Tag Archives: ideas

Split block drivers from qemu with nbdkit

One interesting talk at KVM Forum last week was Stefan Hajnoczi‘s talk about QEMU security (sorry, it’s not online — it should eventually be available alongside all the other talks on this youtube channel).

One thing Stefan mentioned was whether QEMU might be split into multiple processes. This has advantages for security:

  1. Crashing or corrupting a single process doesn’t automatically expose the whole hypervisor.
  2. You can separately label each process using SELinux and independently control those policies, providing finer-grained security.

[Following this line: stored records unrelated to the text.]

/-- A byte of memory. -/
def readByte (s : State) (pa : Nat) : Byte := (find pa s.mem).getD (blank pa)
/-- The memory with a byte written; an entry equal to the blank byte is not listed. -/
def memPut (m : Map Byte) (pa : Nat) (b : Byte) : Map Byte := if b = blank pa then del pa m else put pa b m
/-- The canonical form of memory: addresses strictly rising, and no entry equal to what an unlisted address reads as. -/
def Memory.wf (m : Map Byte) : Bool := mapWf m && m.all (fun e => e.2 != blank e.1)
/-- The state with a byte written. -/
def writeByte (s : State) (pa : Nat) (b : Byte) : State := { s with mem := memPut s.mem pa b }
/-- The bytes of a range. -/
def readBytes (s : State) (pa : Nat) : Nat → List Byte
  | 0 => []
  | n + 1 => readByte s pa :: readBytes s (pa + 1) n
/-- The state with the bytes of a range written. -/
def writeBytes (s : State) (pa : Nat) : List Byte → State
  | [] => s
  | b :: l => writeBytes (writeByte s pa b) (pa + 1) l
/-- A little-endian number of n bytes. -/
def readLe (s : State) (pa n : Nat) : Nat := leNat (readBytes s pa n)
/-- The state with a little-endian number written. -/
def writeLe (s : State) (pa n v : Nat) : State := writeBytes s pa (leBytes n v)
/-- The poison bit of the line of a byte (R261). -/
def linePoison (s : State) (pa : Nat) : Bool := getD false (pa / 64) s.poison
/-- Whether an error has struck a place and has not been found (log entry 78). -/
def isStruck (s : State) (x : Struck) : Bool := s.struck.any (fun e => e.2 == x && s.sched.length ≤ e.1)
/-- The errors of a state that a fresh write of some places leaves (R202). -/
def strikesLeft (s : State) (p : Struck → Bool) : List (Nat × Struck) :=
  s.struck.filter (fun e => !(p e.2 && s.sched.length ≤ e.1))
/-- Whether a read of a byte finds its line poisoned, or a word of it uncorrectable (R261). -/
def lineBad (s : State) (pa : Nat) : Bool := linePoison s pa || isStruck s (.line (pa / 64))
/-- The state with the poison bit of a line set or cleared. -/
def setLinePoison (s : State) (pa : Nat) (b : Bool) : State :=
  { s with poison := setD false (pa / 64) b s.poison, struck := strikesLeft s (fun x => x == .line (pa / 64)) }
/-- Whether any byte of a range lies in a poisoned line. -/
def rangePoison (s : State) (pa n : Nat) : Bool := (upTo n).any (fun i => linePoison s (pa + i))
/-- R202: a clean write of bytes; a line written in full loses its poison. -/
def writeClean (s : State) (pa : Nat) (l : List Byte) : State :=
  let s := writeBytes s pa l
  (upTo (l.length / 64 + 1)).foldl (fun s i =>
    let a := (pa + 63) / 64 * 64 + 64 * i
    if a + 64 ≤ pa + l.length then setLinePoison s a false else s) s

/-- The next free value (log entry 7). -/
def takeFree (s : State) : Byte × State := (Config.freeByte s.free, { s with free := s.free + 1 })

/-- R191: the mixing step of the random-bit generator. -/
def rngMix (z : Word) : Word :=
  let z := z ^^^ (z >>> 31)
  let z := z * 0xD1B54A32D192ED03
  let z := z ^^^ (z >>> 29)
  let z := z * 0x9E6C63D0676A9A99
  z ^^^ (z >>> 32)

/-- R191: word w of entry n of a thread's stream. -/
def rngWord (seed : Word) (tag : BitVec 24) (n w : Nat) : Word :=
  let base := rngMix (seed ^^^ (tag.setWidth 64 * 0xA3B195354A39B70D))
  rngMix (base ^^^ BitVec.ofNat 64 (n * 16 + w))

/-- R191: entry n of a thread's stream. -/
def rngEntry (seed : Word) (tag : BitVec 24) (n : Nat) : BitVec 1024 :=
  BitVec.ofNat 1024 ((upTo 16).foldl (fun a w => a + (rngWord seed tag n w).toNat * 2 ^ (64 * w)) 0)

/-- Lane i of an entry: its 16 random bits. -/
def rngLane (e : BitVec 1024) (i : Nat) : Nat := e.toNat / 2 ^ (16 * i) % 65536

For block drivers you can do this today, and in fact we do this already when we run qemu from virt-v2v. Consider the case where we are using a remote HTTPS disk image:

$ qemu -drive https://remote/disk.img

drawing.svg

The curl driver linked to and running inside QEMU needs to make a remote TCP/IP connection, has to encode and decode TLS, is linked to libcurl and so on, and all those things also apply to the QEMU process. If the curl block driver has problems for any reason, these also affect QEMU. SELinux labels and transitions needed to access the socket are labels and transitions needed by the QEMU process. An exploit in the driver is a QEMU exploit.

With nbdkit we can split this out:

$ nbdkit -U - curl url=https://remote/disk.img \
  --run 'qemu -drive $nbd'

drawing2.svg

From a security point of view this has immediate advantages: If the curl driver crashes or is exploited, only nbdkit is affected. QEMU only needs access to a private Unix domain socket, and conversely nbdkit doesn’t need access to anything else that QEMU uses. You can add resource limits, separate SELinux policy, seccomp, namespaces and anything else you can think of to nbdkit to contain it tightly.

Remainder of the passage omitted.